§ WHAT IS REQUIRED
Repeat exactly the lines of the entries below from the one with "match req, a with" through the one with "its own request. -/", both ends included, and nothing else.

***** DATASET CONTENT *****

/-- Settles O6: the records by the table, and the two readings back of the port. -/
theorem answerRecordsAreUnambiguous : Obligations.AnswerRecordsAreUnambiguous :=
  ⟨⟨rfl, rfl, rfl, fun _ => rfl, rfl, fun _ => rfl⟩, Machine.decodeAnswer_encodeAnswer,
    fun _ _ h => encodeAnswer_of_decodeAnswer h, fun _ h => Machine.decodeAnswer_reservedKind h⟩

/-- Settles O1: eleven fixed words, evaluated. -/
theorem decodesTheWordsOfTheSpec : Obligations.DecodesTheWordsOfTheSpec := by
  unfold Obligations.DecodesTheWordsOfTheSpec
  decide

end Sys2Proof

namespace Sys2Proof.Machine

/-! ## Registers -/

/-- R43: the fields of `ERRINFO` and the bits between and above them. -/
theorem errinfoWord_slices (d : Decoder) :
    (errinfoWord d).extractLsb' 0 6 = d.eidx ∧ (errinfoWord d).extractLsb' 6 2 = 0#2 ∧
    (errinfoWord d).extractLsb' 8 8 = d.ecomp ∧ (errinfoWord d).extractLsb' 16 8 = d.erecv ∧
    (errinfoWord d).extractLsb' 24 4 = d.ephase.code ∧ (errinfoWord d).extractLsb' 28 4 = 0#4 := by
  simp [errinfoWord, BitVec.extractLsb'_or]

/-- R47, R79: the byte lanes of a word of four bytes. -/
theorem laneWord_slices (b0 b1 b2 b3 : Byte) :
    (laneWord b0 b1 b2 b3).extractLsb' 0 8 = b0 ∧ (laneWord b0 b1 b2 b3).extractLsb' 8 8 = b1 ∧
    (laneWord b0 b1 b2 b3).extractLsb' 16 8 = b2 ∧ (laneWord b0 b1 b2 b3).extractLsb' 24 8 = b3 := by
  simp [laneWord, BitVec.extractLsb'_or]

/-- Settles O12: no two fields of `ERRINFO` and no two lanes overlap; the other registers are whole words. -/
theorem dataRegistersShowTheirFields : Obligations.DataRegistersShowTheirFields := by
  intro cfg d
  obtain ⟨r0, r1, r2, r3⟩ := laneWord_slices d.raw[0] d.raw[1] d.raw[2] d.raw[3]
  refine ⟨errinfoWord_slices d, rfl, rfl, rfl, fun k => ?raw0, ?raw1, laneWord_slices _ _ _ _, rfl, rfl⟩
  case raw0 =>
    match k with
    | 0 => exact r0
    | 1 => exact r1
    | 2 => exact r2
    | 3 => exact r3
  case raw1 => exact ⟨slice_field_same _ (by decide), slice_field_beside _ (by decide)⟩

/-- Settles O7: four fixed lines are parsed by evaluation, and an access is the statement's own. -/
theorem hostLinesStandForTheirAccesses : Obligations.HostLinesStandForTheirAccesses := by
  unfold Obligations.HostLinesStandForTheirAccesses
  refine ⟨by decide, by decide, by decide, by decide, rfl, rfl, fun _ => rfl⟩

end Sys2Proof.Machine

/-! SUPPORT. The step of a request that is answered (R121 to R128), said once for the five requests: the request's own effect,
and the command's next step where the request is the phase's own. -/

namespace Sys2Proof.Machine

/-! ## An answered request -/

/-- R123 to R125: what an answer writes beside the command: the level, the direction or the duration. -/
def Decoder.ownEffect (req : Instr) (a : Answer) (d : Decoder) : Decoder :=
  match req, a with
  | .setLevel l, .ok => d.setPlvl l
  | .setDirection r, .ok => d.setPdir r
  | .waitForLevel _ _, .okDur w => d.setDur w
  | _, _ => d

/-- R197, R213, R215, R218: how the command goes on after an answer to its own request. -/
def Decoder.goOn (cfg : Config) (a : Answer) (d : Decoder) : Decoder :=
  match a with
  | .ok => d.afterOk
  | .okLevel _ => d
  | .okDur w => d.afterOkDur cfg w
  | .timeout => d.afterTimeout cfg
  | .fault e => d.raise (.pinFault e) 0#32

/-- The decoder's record after the answer `a` to the request `req`. -/
def Decoder.answeredBy (cfg : Config) (req : Instr) (a : Answer) (d : Decoder) : Decoder :=
  match a with
  | .fault e => d.raise (.pinFault e) 0#32
  | a => whenOwn cfg req (d.ownEffect req a) (Decoder.goOn cfg a)

/-- R121, R196: a request with an answer of its domain settles the record that `Decoder.answeredBy` gives. -/
theorem exec_answered {s : State} {i : Instr} {a : Answer} (hf : i.format = .pinreq) (ha : s.answered a)
    (hd : inDomain i a = true) : exec i s = .next (s.settle (s.dec.answeredBy s.cfg i a)) := by
  have hr := decodeAnswer_encodeAnswer a
  cases i with
  | read | beginTxn | ackchk | sample | validate | waitl | idle => cases hf
  | setLevel | setDirection | delay =>
    simp only [exec, execSetLevel, execSetDirection, execDelay]
    cases a with
    | ok => exact pinCall_answer ha hr hd (by simp) _
    | fault e => exact pinCall_fault ha hr hd _
    | _ => cases hd
  | readLevel =>
    simp only [exec, execReadLevel]
    cases a with
    | okLevel l =>
      obtain h | h := whenOwn_cases s.cfg .readLevel s.dec (Decoder.goOn s.cfg (.okLevel l))
      all_goals exact (pinCall_answer ha hr hd (by simp) _).trans (congrArg _ (congrArg _ h.symm))
    | fault e => exact pinCall_fault ha hr hd _
    | _ => cases hd
  | waitForLevel =>
    simp only [exec, execWaitForLevel]
    cases a with
    | okDur | timeout => exact pinCall_answer ha hr hd (by simp) _
    | fault e => exact pinCall_fault ha hr hd _
    | _ => cases hd

theorem requestOf_ownEffect (cfg : Config) (req : Instr) (a : Answer) (d : Decoder) :
    requestOf cfg (d.ownEffect req a) = requestOf cfg d := by
  unfold Decoder.ownEffect
  split <;> rfl

/-- The phase's own request goes on with the command. -/
theorem Decoder.answeredBy_own {cfg : Config} {req : Instr} {d : Decoder} (h : requestOf cfg d = some req) (a : Answer) :
    d.answeredBy cfg req a = (d.ownEffect req a).goOn cfg a := by
  have own : requestOf cfg (d.ownEffect req a) = some req := by rw [requestOf_ownEffect, h]
  cases a with
  | fault e => cases req <;> rfl
  | _ => exact whenOwn_own own _

/-- A request that is not the phase's own has its own effect only (log entry 7). -/
theorem Decoder.answeredBy_foreign {cfg : Config} {req : Instr} {d : Decoder} (h : requestOf cfg d ≠ some req)
    {a : Answer} (hf : ∀ e, a ≠ .fault e) : d.answeredBy cfg req a = d.ownEffect req a := by
  have other : requestOf cfg (d.ownEffect req a) ≠ some req := by rwa [requestOf_ownEffect]
  cases a with
  | fault e => exact absurd rfl (hf e)
  | _ => exact whenOwn_other other _

/-- The step of the phase's own request. -/
theorem exec_own {s : State} {i : Instr} {a : Answer} (hr : requestOf s.cfg s.dec = some i) (hf : i.format = .pinreq)
    (ha : s.answered a) (hd : inDomain i a = true) :
    exec i s = .next (s.settle ((s.dec.ownEffect i a).goOn s.cfg a)) := by
  rw [exec_answered hf ha hd, Decoder.answeredBy_own hr]

/-! ## `Ok`, in the phases of the five requests that it answers -/

/-- Settles O21: `SET_LEVEL` is the own request of its three phases. -/
theorem setLevelAnsweredOk : Obligations.SetLevelAnsweredOk := by
  intro s ha
  refine ⟨fun hp => ?bLow, fun hp => ?bHigh, fun hp => ?idleLvl⟩
  all_goals
    rw [exec_own (by simp [requestOf, hp]) rfl ha rfl]
    simp only [Decoder.ownEffect, Decoder.goOn, Decoder.afterOk, Decoder.setPlvl_phase, hp]
    rfl

/-- Settles O22: `SET_DIRECTION` is the own request of its three phases. -/
theorem setDirectionAnsweredOk : Obligations.SetDirectionAnsweredOk := by
  intro s ha
  refine ⟨fun hp => ?bDirOut, fun hp => ?bDirIn, fun hp => ?idleDir⟩
  all_goals
    rw [exec_own (by simp [requestOf, hp]) rfl ha rfl]
    simp only [Decoder.ownEffect, Decoder.goOn, Decoder.afterOk, Decoder.setPdir_phase, hp]
    rfl

/-- Settles O23: the hold's `DELAY` is the own request of `B_HOLD`. -/
theorem delayAnsweredOk : Obligations.DelayAnsweredOk := by
  intro s ha hp
  rw [exec_own (by simp [requestOf, hp]) rfl ha rfl]
  simp only [Decoder.ownEffect, Decoder.goOn, Decoder.afterOk, hp]
  rfl

/-! ## A request that is not the phase's own -/

/-- R100, R104: `READ_LEVEL` is no phase's own request. -/
theorem requestOf_ne_readLevel (cfg : Config) (d : Decoder) : requestOf cfg d ≠ some .readLevel := by
  unfold requestOf
  split <;> simp

/-- Settles O24: each foreign request by its own effect; `READ_LEVEL` is no phase's own request. -/
theorem foreignRequestHasItsOwnEffectOnly : Obligations.ForeignRequestHasItsOwnEffectOnly := by
  intro s
  have foreign : ∀ (i : Instr) (a : Answer), i.format = .pinreq → s.answered a → inDomain i a = true →
      (∀ e, a ≠ .fault e) → requestOf s.cfg s.dec ≠ some i →
      exec i s = .next (s.settle (s.dec.ownEffect i a)) := fun i a hf ha hd hn hr => by
    rw [exec_answered hf ha hd, Decoder.answeredBy_foreign hr hn]
  exact ⟨fun _ ha hr => foreign _ _ rfl ha rfl (by simp) hr, fun _ ha hr => foreign _ _ rfl ha rfl (by simp) hr,
    fun _ ha hr => foreign _ _ rfl ha rfl (by simp) hr, fun _ _ _ ha hr => foreign _ _ rfl ha rfl (by simp) hr,
    fun _ ha => foreign _ _ rfl ha rfl (by simp) (requestOf_ne_readLevel s.cfg s.dec)⟩

/-! ## `OkDur`, in the phases of the waits -/

theorem Decoder.afterAckStart_read {d : Decoder} (h : d.op = opRead) : d.afterAckStart = d.goto .ackLow := if_pos h

theorem Decoder.afterAckStart_other {d : Decoder} (h : d.op ≠ opRead) : d.afterAckStart = d.finishOk := if_neg h

theorem Decoder.afterAckLow_inBand {cfg : Config} {w : Word} (h : ackOk cfg w = true) (d : Decoder) :
    d.afterAckLow cfg w = d.goto .ackHigh := if_pos h

theorem Decoder.afterAckHigh_read {cfg : Config} {w : Word} {d : Decoder} (hw : ackOk cfg w = true)
    (h : d.op = opRead) : d.afterAckHigh cfg w = d.clearRaw.goto .bitLow := by
  rw [Decoder.afterAckHigh, if_pos hw, if_pos h]

theorem Decoder.afterAckHigh_other {cfg : Config} {w : Word} {d : Decoder} (hw : ackOk cfg w = true)
    (h : d.op ≠ opRead) : d.afterAckHigh cfg w = d.finishOk := by
  rw [Decoder.afterAckHigh, if_pos hw, if_neg h]

/-- Settles O25: each wait is the own request of its phase, and the acknowledgment check passes in its band. -/
theorem handshakeWaitAnsweredInBand : Obligations.HandshakeWaitAnsweredInBand := by
  intro s d ha
  have inBand : s.cfg.ackMin ≤ d.toNat → d.toNat ≤ s.cfg.ackMax → ackOk s.cfg d = true := fun h1 h2 =>
    (ackOk_iff s.cfg d).mpr ⟨h1, h2⟩
  have notRead : ∀ op : BitVec 4, op ≠ opRead → s.dec.op = op → (s.dec.setDur d).op ≠ opRead := fun _ hne hop => by
    rwa [← hop] at hne
  refine ⟨fun hp hop => ?begin, fun hp hop => ?readAckStart, fun hp h1 h2 => ?ackLow, fun hp h1 h2 hop => ?ackchk,
    fun hp h1 h2 hop => ?readAckHigh, fun hp => ?waitl⟩
  all_goals
    rw [exec_wait_okDur (by simp [requestOf, hp]) ha]
    simp only [Decoder.afterOkDur, Decoder.setDur_phase, hp]
  case begin => rw [Decoder.afterAckStart_other (notRead _ (by decide) hop)]; rfl
  case readAckStart => rw [Decoder.afterAckStart_read (d := s.dec.setDur d) hop]; rfl
  case ackLow => rw [Decoder.afterAckLow_inBand (inBand h1 h2)]; rfl
  case ackchk => rw [Decoder.afterAckHigh_other (inBand h1 h2) (notRead _ (by decide) hop)]; rfl
  case readAckHigh => rw [Decoder.afterAckHigh_read (d := s.dec.setDur d) (inBand h1 h2) hop]; rfl
  case waitl => rfl

theorem Decoder.acceptBit_next {d : Decoder} (h : d.bitidx.toNat < 39) (c : Bit) :
    d.acceptBit c = (d.shiftRaw c (d.bitidx + 1#6)).goto .bitLow := if_pos h

theorem Decoder.acceptBit_last_read {d : Decoder} (h : ¬ d.bitidx.toNat < 39) (hop : d.op = opRead) (c : Bit) :
    d.acceptBit c = (d.shiftRaw c 40#6).goto .check := by
  rw [Decoder.acceptBit, if_neg h, if_pos hop]

theorem Decoder.acceptBit_last_other {d : Decoder} (h : ¬ d.bitidx.toNat < 39) (hop : d.op ≠ opRead) (c : Bit) :
    d.acceptBit c = (d.shiftRaw c 40#6).finishOk := by
  rw [Decoder.acceptBit, if_neg h, if_neg hop]

/-- R162: a bit shifted into a byte, as a number. -/
theorem shiftByte_eq_ofNat (b : Byte) (c : Bit) : shiftByte b c = BitVec.ofNat 8 (2 * b.toNat + c.toNat) := by
  have wide : shiftByte b c = (b.concat c).setWidth 8 := by
    apply BitVec.eq_of_getLsbD_eq
    intro i hi
    cases i with
    | zero => simp [shiftByte]
    | succ i => simp [shiftByte, hi, BitVec.getLsbD_eq_getElem (by omega : i < 8)]
  rw [wide, ← BitVec.ofNat_toNat, BitVec.toNat_concat, Nat.mul_comm]

/-- R162: a bit shifted into the frame goes to the byte of its index. -/
theorem shiftIn_eq_set (f : Frame) {i : Nat} {k : Fin 5} (h : i / 8 = k.val) (c : Bit) :
    shiftIn f i c = f.set k.val (BitVec.ofNat 8 (2 * f[k.val].toNat + c.toNat)) := by
  rw [shiftIn, h, frame_getD f k.isLt, shiftByte_eq_ofNat]
  ext j hj : 1
  rw [Vector.getElem_setIfInBounds, Vector.getElem_set]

*****

§ ANSWER FOR THIS EXERCISE
  match req, a with
  | .setLevel l, .ok => d.setPlvl l
  | .setDirection r, .ok => d.setPdir r
  | .waitForLevel _ _, .okDur w => d.setDur w
  | _, _ => d

/-- R197, R213, R215, R218: how the command goes on after an answer to its own request. -/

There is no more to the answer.